Kaohsiung Medical University, Taiwan

Title: Integrative analysis of post-translational protein S-nitrosylation in endothelial cells

Biography

Biography: Bin Huang

Abstract

Nitric oxide (NO), an endogenous evolutionary gaseous molecule with labile character can bind to cysteine residues (Cys-NO, S-nitrosylation) and then alter the enzyme activity.

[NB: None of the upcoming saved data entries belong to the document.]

-- ==== Sys2Proof/Machine/Operands.lean ====
section
/-! DEFINITION. The operand forms: a command's operands are the values on the input ports (30_encoding.md R67, R74),
read at full width with no extension, scaling or shift, except that DPUSH reads `A[0]` only. -/

namespace Sys2Proof.Machine

/-- Port `A`: `remaining` for TDEC, `periodMicros` for BLINK (R67). -/
def State.opA (s : State) : Word := s.ports.a

/-- Port `B`: `lastSampleTime` for WSUB and TDEC (R67). -/
def State.opB (s : State) : Word := s.ports.b

/-- Port `NOW`: the time of this command, the only time the block reads (R67, R148). -/
def State.opNow (s : State) : Word := s.ports.now

/-- Port `S`: the raw sample of QSAMPLE and TICK (R67, R74). -/
def State.opS (s : State) : Byte := s.ports.s

/-- Port `M`: the button of TICK, true = pressed (R67, R134). -/
def State.opM (s : State) : Bool := s.ports.m

/-- `A[0]`, the bit DPUSH pushes; `A[31:1]` is ignored (R74, R100). -/
def State.opA0 (s : State) : Bool := s.ports.a.getLsbD 0

/-- The five ports, as a form a command may read. -/
inductive Port where
  | a
  | b
  | now
  | s
  | m
  deriving DecidableEq, Repr

/-- The value on a port, as an unsigned integer (R74). -/
def Ports.value (p : Ports) : Port → Nat
  | .a => p.a.toNat
  | .b => p.b.toNat
  | .now => p.now.toNat
  | .s => p.s.toNat
  | .m => p.m.toNat

/-- The "ports read" column of R68; a port not listed is ignored by the command (R75). -/
def portsRead : Instr → List Port
  | .nop => []
  | .wsub => [.b, .now]
  | .tdec => [.a, .b, .now]
  | .qsample => [.s]
  | .dpush => [.a]
  | .dpushd => []
  | .blink => [.a, .now]
  | .tick => [.now, .s, .m]
  | .clr => []

end Sys2Proof.Machine
end

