/-- R150: `ERR` is an input to no rule: a step from states that differ in `ERR` alone gives states that differ in `ERR`
alone, or the same stop. -/
def Obligations.ErrIsNoInput : Prop :=
  ∀ (s : State) (b : Bool),
    (∀ t, step s = .next t →
      ∃ t', step { s with regs := s.regs.withErr b } = .next t' ∧
        t' = { t with regs := t.regs.withErr t'.regs.err }) ∧
    (∀ f, step s = .fault f → step { s with regs := s.regs.withErr b } = .fault f)

/-- R48: no behaviour depends on the reference of an expired countdown, and after reset every countdown is expired: two
blocks that differ in such references alone show the same outputs after every run. -/
def Obligations.ExpiredReferencesUnobservable : Prop :=
  (∀ (n : Nat) (q : Regs), { q with
      trem := .zero, frem := .zero, sdet := .zero, bmi := .zero, idly := .zero, blk := .zero, wait := .zero } =
      Regs.reset n →
    q.trem.rem = 0#32 ∧ q.frem.rem = 0#32 ∧ q.sdet.rem = 0#32 ∧ q.bmi.rem = 0#32 ∧ q.idly.rem = 0#32 ∧
      q.blk.rem = 0#32 ∧ q.wait.rem = 0#32 → (Regs.reset n).SameButExpiredRefs q) ∧
  (∀ (n : Nat) (s t : State) (q : Regs), s.regs.SameButExpiredRefs q → Host.Core.run core n s = .next t →
    ∃ q', Host.Core.run core n { s with regs := q } = .next { t with regs := q' } ∧
      t.regs.SameButExpiredRefs q' ∧ t.regs.outputs = q'.outputs)

/-- The shape of the state is an invariant (R35, R36, R42, R51): every step keeps the history's length, the index in range
and the parameters. -/
def Obligations.StepKeepsShape : Prop :=
  ∀ s t : State, s.Wf → step s = .next t → t.Wf ∧ t.cfg = s.cfg

/-- The FSM interlock of R136 (a), (b), (d), (e) and R169 (d) is an invariant of every step of a block that has been
reset, whatever the host does, BLINK and illegal words included. -/
def Obligations.StepKeepsInterlock : Prop :=
  ∀ s t : State, (s.live = true → s.regs.Interlocked) → step s = .next t → (t.live = true → t.regs.Interlocked)

/-- R136 (c): `FAN = 1` implies `LED = 1` is kept by every step but one that runs BLINK. -/
def Obligations.StepKeepsLedHeld : Prop :=
  ∀ s t : State, (s.live = true → s.regs.LedHeld) → (∀ p rest, s.pending ≠ .command 0x06#8 p :: rest) →
    step s = .next t → (t.live = true → t.regs.LedHeld)

/-- Every step keeps each countdown within the duration it is armed with, and `WAIT` within the longer wait (R138); every
step but one that runs BLINK keeps `BLK` within the longest phase of the blink (R33, R107). -/
def Obligations.StepKeepsCountdownBounds : Prop :=
  (∀ s t : State, (s.live = true → s.regs.Bounded s.cfg) → step s = .next t →
    (t.live = true → t.regs.Bounded t.cfg)) ∧
  (∀ s t : State, (s.live = true → s.regs.BlinkBounded s.cfg) →
    (∀ p rest, s.pending ≠ .command 0x06#8 p :: rest) → step s = .next t →
    (t.live = true → t.regs.BlinkBounded t.cfg))

/-- The reset state has the shape and satisfies the invariants. -/
def Obligations.ResetMeetsInvariants : Prop :=
  State.reset.Wf ∧ State.reset.live = true ∧ State.reset.regs.Interlocked ∧ State.reset.regs.LedHeld ∧
  State.reset.regs.Bounded State.reset.cfg ∧ State.reset.regs.BlinkBounded State.reset.cfg

/-- R138: a wait always ends: within the bounds every run keeps, a TICK whose `NOW` is at least the longer wait past
`WAIT_REF` finds the wait over, runs in full, and commits. -/
def Obligations.WaitAlwaysEnds : Prop :=
  ∀ s : State, s.cfg.valid = true → s.regs.Bounded s.cfg →
    max s.cfg.actDebounce s.cfg.blockDetectionDelay ≤ (wsub32 s.ports.now s.regs.wait.ref).toNat →
    s.regs.TickRuns s.ports.now ∧ ∃ t, exec .tick s = .next t ∧ t.regs.state = s.regs.next ∧
      (s.regs.next = .idle ∨ (s.regs.next = .detected ∧ s.regs.fan = false) ∨
        (s.regs.next = .reset ∧ s.regs.rstman = false) → t.regs.busy = false)

/-- R157: no command sequence stops the block: from any state of the right shape, after a reset and while the power
stays on, a run of any length over any commands, illegal words and resets goes on. -/
def Obligations.NoCommandSequenceStopsBlock : Prop :=
  ∀ (n : Nat) (s : State), s.Wf → s.live = true → .powerOn ∉ s.pending → SafeRun n s

/-! ## Outputs -/

/-- The outputs of R44, field by field, for every register file: the codes of `STATE` and `NEXT` (R23, R24), `QUAL` from
`DSR` (R39), `BUSY` from `WAIT` (R34), the other registers as they are; and `ERR` as the cause code (R145). -/
def Obligations.OutputsShowRegisters : Prop :=
  ∀ r : Regs,
    r.outputs.relay = r.relay ∧ r.outputs.led = r.led ∧ r.outputs.fan = r.fan ∧ r.outputs.det = r.det ∧
    r.outputs.err = r.err ∧ r.outputs.evt = r.evt ∧ r.outputs.result = r.result ∧
    r.outputs.state = (match r.state with
      | .idle => 0#2
      | .detected => 1#2
      | .activate => 2#2
      | .reset => 3#2) ∧
    r.outputs.next = (match r.next with
      | .idle => 0#2
      | .detected => 1#2
      | .activate => 2#2
      | .reset => 3#2) ∧
    (r.outputs.qual = true ↔ r.dsr = 0xFF#8) ∧ (r.outputs.busy = true ↔ r.wait.rem ≠ 0#32) ∧
    r.causeCode = (if r.err then 1#1 else 0#1)
end

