section
/-! Before the first reset (10_state.md R49), and the outputs (R44). -/

namespace Sys2Proof.Machine

/-- A block without a reset accepts CLR's word alone (R49, R161). -/
theorem accepts_before_reset_false_iff (w : Byte) : accepts false w = false ↔ w ≠ 0x08#8 := by
  have hclr : encode .clr = 0x08#8 := rfl
  simp [accepts, hclr]

/-- Settles O8: the block does not accept the word, and power-on takes the block back before its first reset. -/
theorem noCommandBeforeReset : Obligations.NoCommandBeforeReset := by
  unfold Obligations.NoCommandBeforeReset
  refine ⟨fun s w p rest hv hl hp hw => ?_, fun s rest hv hp => ?_⟩
  · refine step_command_not_accepted hv hp ?_
    rw [hl]
    exact (accepts_before_reset_false_iff w).mpr hw
  · exact ⟨_, step_powerOn hv hp, rfl, rfl, rfl⟩

theorem Regs.causeCode_eq (r : Regs) : r.causeCode = if r.err then 1#1 else 0#1 := by
  unfold Regs.causeCode
  cases r.err <;> rfl

/-- Settles O53: the outputs are readings of the registers; `QUAL` and `BUSY` are the computed flags. -/
theorem outputsShowRegisters : Obligations.OutputsShowRegisters := by
  unfold Obligations.OutputsShowRegisters
  intro r
  refine ⟨rfl, rfl, rfl, rfl, rfl, rfl, rfl, ?_, ?_, r.qual_iff, r.busy_iff, r.causeCode_eq⟩
  · change r.state.code = _
    cases r.state <;> rfl
  · change r.next.code = _
    cases r.next <;> rfl

end Sys2Proof.Machine
end

section
/-! The ports a command does not read (30_encoding.md R68, R75): the answers to two port assignments that agree on the
ports read differ in the ports alone. -/

namespace Sys2Proof.Machine

/-! ## Agreement on a port is equality of its value -/

section
variable (p q : Ports)

@[simp] theorem Ports.value_a_eq_iff : p.value .a = q.value .a ↔ p.a = q.a := BitVec.toNat_inj
@[simp] theorem Ports.value_b_eq_iff : p.value .b = q.value .b ↔ p.b = q.b := BitVec.toNat_inj
@[simp] theorem Ports.value_now_eq_iff : p.value .now = q.value .now ↔ p.now = q.now := BitVec.toNat_inj
@[simp] theorem Ports.value_s_eq_iff : p.value .s = q.value .s ↔ p.s = q.s := BitVec.toNat_inj
@[simp] theorem Ports.value_m_eq_iff : p.value .m = q.value .m ↔ p.m = q.m := by
  change p.m.toNat = q.m.toNat ↔ _
  cases p.m <;> cases q.m <;> decide

end

/-! ## TICK -/

/-- A tick reads `NOW`, `S` and `M` (R68, R113). -/
theorem tickRegs_congr_ports (c : Params) {p q : Ports} (r : Regs) (hnow : p.now = q.now) (hs : p.s = q.s)
    (hm : p.m = q.m) : tickRegs c p r = tickRegs c q r := by
  obtain ⟨a, b, now, s, m⟩ := p
  obtain ⟨a', b', now', s', m'⟩ := q
  obtain rfl : now = now' := hnow
  obtain rfl : s = s' := hs
  obtain rfl : m = m' := hm
  rfl

/-- A tick that stays busy reads `NOW` alone (R115). -/
theorem tickRegs_congr_now_of_waiting (c : Params) {p q : Ports} (r : Regs) (hnow : p.now = q.now)
    (hwait : ¬ r.TickRuns p.now) : tickRegs c p r = tickRegs c q r := by
  rw [tickRegs_waiting c p r hwait, tickRegs_waiting c q r (hnow ▸ hwait), hnow]

/-! ## Every command -/

/-- On other ports the command `i` answers the same state but for the ports. -/
def IgnoresChange (i : Instr) (s : State) (q : Ports) : Prop :=
  ∃ t, exec i s = .next t ∧ exec i { s with ports := q } = .next { t with ports := q }

variable {s : State} {q : Ports}

/-- TICK writes the registers alone, so equal registers are enough. -/
theorem exec_tick_ignoresChange (h : tickRegs s.cfg s.ports s.regs = tickRegs s.cfg q s.regs) :
    IgnoresChange .tick s q := by
  refine ⟨_, rfl, ?_⟩
  simp only [exec, execTick, State.withRegs, h]

/-- The operands of each command are values on ports its row lists (R68, R75). -/
theorem exec_ignoresChange (i : Instr) (h : ∀ port ∈ portsRead i, s.ports.value port = q.value port) :
    IgnoresChange i s q := by
  cases i with
  | nop | dpushd | clr => exact ⟨_, rfl, rfl⟩
  | wsub =>
    obtain ⟨hb, hnow⟩ : s.ports.b = q.b ∧ s.ports.now = q.now := by simpa [portsRead] using h
    refine ⟨_, rfl, ?_⟩
    simp only [exec, execWsub, State.opB, State.opNow, State.withRegs, hb, hnow]
  | tdec =>
    obtain ⟨ha, hb, hnow⟩ : s.ports.a = q.a ∧ s.ports.b = q.b ∧ s.ports.now = q.now := by simpa [portsRead] using h
    refine ⟨_, rfl, ?_⟩
    simp only [exec, execTdec, State.opA, State.opB, State.opNow, State.withRegs, ha, hb, hnow]
  | qsample =>
    have hs : s.ports.s = q.s := by simpa [portsRead] using h
    refine ⟨_, rfl, ?_⟩
    simp only [exec, execQsample, State.opS, State.withRegs, hs]
  | dpush =>
    have ha : s.ports.a = q.a := by simpa [portsRead] using h
    refine ⟨_, rfl, ?_⟩
    simp only [exec, execDpush, State.opA0, State.withRegs, ha]
  | blink =>
    obtain ⟨ha, hnow⟩ : s.ports.a = q.a ∧ s.ports.now = q.now := by simpa [portsRead] using h
    refine ⟨_, rfl, ?_⟩
    simp only [exec, execBlink, State.opA, State.opNow, State.withRegs, ha, hnow]
  | tick =>
    obtain ⟨hnow, hs, hm⟩ : s.ports.now = q.now ∧ s.ports.s = q.s ∧ s.ports.m = q.m := by
      simpa [portsRead] using h
    exact exec_tick_ignoresChange (tickRegs_congr_ports s.cfg s.regs hnow hs hm)

/-- Settles O42: the operands of a command are the ports of its row, command by command, and a tick that stays busy only
advances `WAIT`, at `NOW`. -/
theorem unusedPortsIgnored : Obligations.UnusedPortsIgnored := by
  unfold Obligations.UnusedPortsIgnored
  exact ⟨fun i _ _ h => exec_ignoresChange i h,
    fun s _ hnow hwait => exec_tick_ignoresChange (tickRegs_congr_now_of_waiting s.cfg s.regs hnow hwait)⟩

end Sys2Proof.Machine
end

section
/-! The decoder on its two fields (30_encoding.md R66, R69 to R71): which words are legal. -/

namespace Sys2Proof

/-! ## The fields of a word -/

theorem fieldRsv_toNat (w : Byte) : (fieldRsv w).toNat = w.toNat / 16 := by
  have hw := w.isLt
  simp only [fieldRsv, BitVec.extractLsb'_toNat, Nat.shiftRight_eq_div_pow]
  omega

theorem fieldOp_toNat (w : Byte) : (fieldOp w).toNat = w.toNat % 16 := by
  simp [fieldOp]

/-! ## The opcode map -/

/-- An opcode up to 8 selects the command of its row (R68). -/
theorem exists_decodeOp_eq_ok {op : BitVec 4} (h : op.toNat ≤ 8) : ∃ i, decodeOp op = .ok i ∧ i.opcode = op := by
  unfold decodeOp
  split
  case h_10 =>
    simp only [imp_false] at *
    omega
  all_goals exact ⟨_, rfl, BitVec.eq_of_toNat_eq (Eq.symm ‹_›)⟩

NO is regarded as a mild reactive oxygen/nitrogen species (ROS/RNS) that can compete with other, more potent ROS/RNS, and protects cells from irreversible oxidative stress caused by free radicals. At present available methodologies applied to study the implications of NO in physiological responses include Western blotting to measure the phosphorylation of endothelial nitric oxide synthase (eNOS) at Ser1177 and Ser633 residues and detecting gaseous NO by Griess reagent. However, this reagent is greatly affected by the presence of peroxinitrite (ONOO). Therefore, the new fluorescent probe - 5-amino-2-(6-hydroxy-3-oxo-3H-xanthen-9-yl) benzoic acid methylester (FA-OMe) - that specifically binds to endogenous NO, was developed and utilized. As a result, the elevated production of NO can be estimated not only by eNOS phosphorylation in Western blots but also by direct quantification using FA-OMe. Once it became possible to confirm the production of NO, the identification of the subsequent protein S-nitrosylation resulted from NO binding to the cysteine residues became important. The utilizations of commercialized antibody and mass spectrometric devices were reported to detect the Cys-NO residue directly. However, for the reason of poor antibody specificity and weak chemical binding of Cys-NO, both two methods were not reliable. We therefore designed a tag-based labeling system on cysteine residue that modified from biotin-switch, (e.g. IAA, IAM and iTRAQ). Cys-NO will be replaced by these tags and was then detected either by 2-DE-based Western blot or mass spectrometry with identical molecular weight shifts. The whole profiles of enzyme activation, gaseous NO molecule production, and the subsequent protein S-nitrosylation could be analyzed simultaneously to explain more details about the physiological mechanisms of action in protein S-nitrosylation.